だって、面白いじゃない! テーマとかはどうでもいいんです。その人らしさが出ているところに興味が湧きました。

── なるほど! 上田さんはもちろん、自分の感じたことをその人なりにつづっているからこそ惹かれる部分があると思います。最後に、好きなことや思ったことを自分なりに書いている人たちに、糸井さんからメッセージをお願いします。

表現しよう、と思わなくてもいいんじゃないかな。書きたいから書いているわけで、誰かに頼まれているわけでもないからね。僕は約束しちゃったから書いているだけなので(笑)。

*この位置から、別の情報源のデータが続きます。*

-- ==== Sys2Proof/Decode.lean ====
section
/-! DEFINITION. Decoding of an event word (R57 to R61, R65, R69), the encoder written from the same tables, the opcode
table itself as rows of match and mask, and the serialisation of a word as ten bytes (R43). -/

namespace Sys2Proof

/-- Why a word is reserved: the four conditions of R65. -/
inductive ReservedWhy where
  /-- `op` is 0x0 or 0xF. -/
  | opcode
  /-- `rsv` is not 0. -/
  | rsvField
  /-- `ch` is not 0 in a format without a channel. -/
  | channelField
  /-- A bit of `data` that must be 0 is 1. -/
  | dataBits
deriving DecidableEq, Repr

/-- The result of decoding (R69): an event, or RESERVED with the reason. -/
inductive Decoded where
  | event (i : Instr)
  | reserved (why : ReservedWhy)
deriving DecidableEq, Repr

/-! The fixed fields (R57). -/

/-- `op = w[79:76]`. -/
def opField (w : EventWord) : BitVec 4 := w.extractLsb' 76 4

/-- `ch = w[75:72]`. -/
def chField (w : EventWord) : ChanIx := w.extractLsb' 72 4

/-- `rsv = w[71:64]`. -/
def rsvField (w : EventWord) : BitVec 8 := w.extractLsb' 64 8

/-- `data = w[63:0]`. -/
def dataField (w : EventWord) : BitVec 64 := w.extractLsb' 0 64

/-! The operand fields of `data` (R59 to R61). -/

/-- `now = data[31:0]` of formats P, I and L, and `wt` of format W. -/
def lowWord (d : BitVec 64) : U32 := d.extractLsb' 0 32

/-- `b = data[32]` of formats P and I. -/
def bField (d : BitVec 64) : Bool := d.getLsbD 32

/-- `a = data[33]` of formats P and I. -/
def aField (d : BitVec 64) : Bool := d.getLsbD 33

/-- `z = data[34]` of format I. -/
def zFieldI (d : BitVec 64) : Bool := d.getLsbD 34

/-- `z = data[0]` of format Z. -/
def zField (d : BitVec 64) : Bool := d.getLsbD 0

/-- `smp = data[55:32]` of format L. -/
def smpField (d : BitVec 64) : Sample := d.extractLsb' 32 24

/-- `ready = data[56]` of format L. -/
def readyField (d : BitVec 64) : Bool := d.getLsbD 56

/-- The bits of `data` from bit `n` up are all 0. -/
def zeroFrom (d : BitVec 64) (n : Nat) : Bool := d >>> n == 0

/-- An event of a format with a channel whose `data` bits from `n` up must be 0. -/
def withChannel (d : BitVec 64) (n : Nat) (i : Instr) : Decoded :=
  if zeroFrom d n then .event i else .reserved .dataBits

/-- An event of a format without a channel (P, Z, I, N, V): `ch` must be 0 too. -/
def noChannel (ch : ChanIx) (d : BitVec 64) (n : Nat) (i : Instr) : Decoded :=
  if ch = 0 then withChannel d n i else .reserved .channelField

/-- `op` names the event and its format's table gives the operands (R58 to R61). -/
def decodeFields (op : BitVec 4) (ch : ChanIx) (d : BitVec 64) : Decoded :=
  match op.toNat with
  | 1 => noChannel ch d 35 (.init (aField d) (bField d) (zFieldI d) (lowWord d))
  | 2 => noChannel ch d 34 (.phase (aField d) (bField d) (lowWord d))
  | 3 => noChannel ch d 1 (.index (zField d))
  | 4 => noChannel ch d 0 .getPos
  | 5 => noChannel ch d 0 .resetPos
  | 6 => noChannel ch d 64 (.setPos d)
  | 7 => noChannel ch d 0 .snapshot
  | 8 => noChannel ch d 0 .getIndex
  | 9 => withChannel d 57 (.lcPoll ch (readyField d) (smpField d) (lowWord d))
  | 10 => withChannel d 0 (.tare ch)
  | 11 => withChannel d 32 (.calibrate ch (lowWord d))
  | 12 => withChannel d 0 (.getForce ch)
  | 13 => withChannel d 0 (.getRaw ch)
  | 14 => withChannel d 0 (.getScale ch)
  | _ => .reserved .opcode

/-- Decoding, total on 80-bit words (R69): the tests of R65 in the order op, rsv, ch, data. -/
def decode (w : EventWord) : Decoded :=
  if opField w = 0x0#4 ∨ opField w = 0xF#4 then .reserved .opcode
  else if rsvField w = 0 then decodeFields (opField w) (chField w) (dataField w)
  else .reserved .rsvField

/-! The encoder, from the same tables. -/

/-- `{op, ch, rsv = 0, data}` (R57). -/
def layout (op : BitVec 4) (ch : ChanIx) (data : BitVec 64) : EventWord := op ++ ch ++ 0#8 ++ data

/-- Format I (R59): 29 zero bits, then z, a, b, now. -/
def dataI (a b z : Bool) (now : U32) : BitVec 64 :=
  0#29 ++ BitVec.ofBool z ++ BitVec.ofBool a ++ BitVec.ofBool b ++ now

/-- Format P (R59): 30 zero bits, then a, b, now. -/
def dataP (a b : Bool) (now : U32) : BitVec 64 :=
  0#30 ++ BitVec.ofBool a ++ BitVec.ofBool b ++ now

/-- Format Z (R59): 63 zero bits, then z. -/
def dataZ (z : Bool) : BitVec 64 := 0#63 ++ BitVec.ofBool z

/-- Format W (R60): 32 zero bits, then wt. -/
def dataW (wt : F32) : BitVec 64 := 0#32 ++ wt

/-- Format L (R61): 7 zero bits, then ready, smp, now. -/
def dataL (ready : Bool) (smp : Sample) (now : U32) : BitVec 64 :=
  0#7 ++ BitVec.ofBool ready ++ smp ++ now

/-- The event word of an event (R57 to R61). -/
def encode : Instr → EventWord
  | .init a b z now => layout 0x1 0 (dataI a b z now)
  | .phase a b now => layout 0x2 0 (dataP a b now)
  | .index z => layout 0x3 0 (dataZ z)
  | .getPos => layout 0x4 0 0
  | .resetPos => layout 0x5 0 0
  | .setPos v => layout 0x6 0 v
  | .snapshot => layout 0x7 0 0
  | .getIndex => layout 0x8 0 0
  | .lcPoll ch ready smp now => layout 0x9 ch (dataL ready smp now)
  | .tare ch => layout 0xA ch 0
  | .calibrate ch wt => layout 0xB ch (dataW wt)
  | .getForce ch => layout 0xC ch 0
  | .getRaw ch => layout 0xD ch 0
  | .getScale ch => layout 0xE ch 0

/-! The opcode table (spec/opcode_table.json, R58). -/

/-- One row: a word `w` is this row's when `w &&& mask = bits`. -/
structure OpcodeRow where
  mnemonic : String
  bits : EventWord
  mask : EventWord
deriving DecidableEq, Repr

/-- Whether a word matches a row. -/
def OpcodeRow.covers (r : OpcodeRow) (w : EventWord) : Bool := w &&& r.mask == r.bits

/-- The fourteen rows, copied from the table. -/
def opcodeTable : List OpcodeRow :=
  [⟨"INIT", 0x10000000000000000000, 0xFFFFFFFFFFF800000000⟩,
   ⟨"PHASE", 0x20000000000000000000, 0xFFFFFFFFFFFC00000000⟩,
   ⟨"INDEX", 0x30000000000000000000, 0xFFFFFFFFFFFFFFFFFFFE⟩,
   ⟨"GET_POS", 0x40000000000000000000, 0xFFFFFFFFFFFFFFFFFFFF⟩,
   ⟨"RESET_POS", 0x50000000000000000000, 0xFFFFFFFFFFFFFFFFFFFF⟩,
   ⟨"SET_POS", 0x60000000000000000000, 0xFFFF0000000000000000⟩,
   ⟨"SNAPSHOT", 0x70000000000000000000, 0xFFFFFFFFFFFFFFFFFFFF⟩] ++
  [⟨"GET_INDEX", 0x80000000000000000000, 0xFFFFFFFFFFFFFFFFFFFF⟩,
   ⟨"LC_POLL", 0x90000000000000000000, 0xF0FFFE00000000000000⟩,
   ⟨"TARE", 0xA0000000000000000000, 0xF0FFFFFFFFFFFFFFFFFF⟩,
   ⟨"CALIBRATE", 0xB0000000000000000000, 0xF0FFFFFFFFFF00000000⟩,
   ⟨"GET_FORCE", 0xC0000000000000000000, 0xF0FFFFFFFFFFFFFFFFFF⟩,
   ⟨"GET_RAW", 0xD0000000000000000000, 0xF0FFFFFFFFFFFFFFFFFF⟩,
   ⟨"GET_SCALE", 0xE0000000000000000000, 0xF0FFFFFFFFFFFFFFFFFF⟩]

/-- An event's mnemonic (R58). -/
def Instr.mnemonic : Instr → String
  | .init _ _ _ _ => "INIT"
  | .phase _ _ _ => "PHASE"
  | .index _ => "INDEX"
  | .getPos => "GET_POS"
  | .resetPos => "RESET_POS"
  | .setPos _ => "SET_POS"
  | .snapshot => "SNAPSHOT"
  | .getIndex => "GET_INDEX"
  | .lcPoll _ _ _ _ => "LC_POLL"
  | .tare _ => "TARE"
  | .calibrate _ _ => "CALIBRATE"
  | .getForce _ => "GET_FORCE"
  | .getRaw _ => "GET_RAW"
  | .getScale _ => "GET_SCALE"

/-! Bytes (R43, D27): ten of them, the most significant first. -/

/-- Byte `k` of a word, byte 0 the most significant. -/
def wordByte (w : EventWord) (k : Nat) : Byte := w.extractLsb' (8 * (9 - k)) 8

/-- A word as ten bytes, most significant first (R43). -/
def toBytes (w : EventWord) : List Byte := (List.range 10).map (wordByte w)

/-- The word that a list of bytes, most significant first, spells. -/
def joinBytes (bs : List Byte) : EventWord := bs.foldl (fun w x => (w <<< 8) ||| x.setWidth 80) 0

/-- One event word from the front of a stream of bytes, with the rest of the stream; none when fewer than ten are
there (R43, R57: there is one length). -/
def takeWord (bs : List Byte) : Option (EventWord × List Byte) :=
  if (bs.take 10).length = 10 then some (joinBytes (bs.take 10), bs.drop 10) else none

/-- Decoding of a stream of bytes: the first event word's meaning and the rest. -/
def decodeBytes (bs : List Byte) : Option (Decoded × List Byte) :=
  (takeWord bs).map fun p => (decode p.1, p.2)

/-- The instruction the decoder reads from a word whose bits are numbered as spec/opcode_table.json numbers them. The
table's unit is the 80-bit event word itself (R57), so the number is the word; its ten bytes are laid out in the order
of R43 and given to the byte decoder (log 13). -/
def decodeTableWord (nbits w : Nat) : Option Instr :=
  if nbits ≤ 80 ∧ w < 2 ^ 80 then
    match decodeBytes (toBytes (BitVec.ofNat 80 w)) with
    | some (.event i, _) => some i
    | some (.reserved _, _) => none
    | none => none
  else none

end Sys2Proof
end

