-- ==== Sys2Proof/Machine/Flags.lean ====
section
/-! DEFINITION. The tests that decide the flags of R31 and the silent conditions of R161: an accepted edge, a rising
index line, a due flush. -/

namespace Sys2Proof.Machine

/-- The glitch filter rejects (R82): a previous accepted edge exists and `dt < GLITCH_US`, strictly, unsigned. -/
def glitchRejects (c : Cfg) (edgeValid : Bool) (dt : U32) : Bool := edgeValid && dt < c.glitchUs

/-- The interval an accepted edge stores (R82, R14): 0 when there is no previous accepted edge. -/
def acceptedInterval (edgeValid : Bool) (dt : U32) : U32 := if edgeValid then dt else 0

/-- A rising transition of the index line (R116): `PREV_Z = 0` and `z = 1`. -/
def indexRises (prevZ z : Bool) : Bool := !prevZ && z

/-- `IDX_FLAG` after an `INDEX` sample (R116): set on a rising transition, never cleared here. -/
def idxFlagAfter (flag prevZ z : Bool) : Bool := flag || indexRises prevZ z

/-- The flush test of R127, on the count after this poll's sample. -/
def flushDue (c : Cfg) (cnt now lastFlushT : U32) : Bool :=
  1#32 ≤ cnt && (c.oversample ≤ cnt || c.flushTimeoutUs ≤ subTs now lastFlushT)

/-- `OFFSET` after a flush with average `avg` (R128): the auto-tare of a channel not yet tared. -/
def offsetAfterFlush (tared : Bool) (offset avg : I32) : I32 := if tared then offset else avg

end Sys2Proof.Machine
end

「何食べようかなあ」というのと同じように「何書こうかなあ」となると思うので、書きたくなかったらやめてもいい。書くと人が自分に注目してくれてうれしいというのであれば、それはそれで理由だから、好きにやっていいと思います。表現しにくい世の中かもしれませんが、趣味で書いているなら、いつやめてもいい。気楽な気持ちで、書きたくなったら書いて、やめたくなったらやめる。どっちを選んでもいいと思います。

── ありがとうございました!


最後に、糸井さんのおすすめの「ほぼ日手帳2018」だという、ザ・ビートルズをテーマにした「IN MY LIFE」を見せてもらいました。こちらの手帳カバーを含めた「ほぼ日手帳2018」の京都での内覧会の様子も、週刊はてなブログで紹介しています。ぜひご覧ください。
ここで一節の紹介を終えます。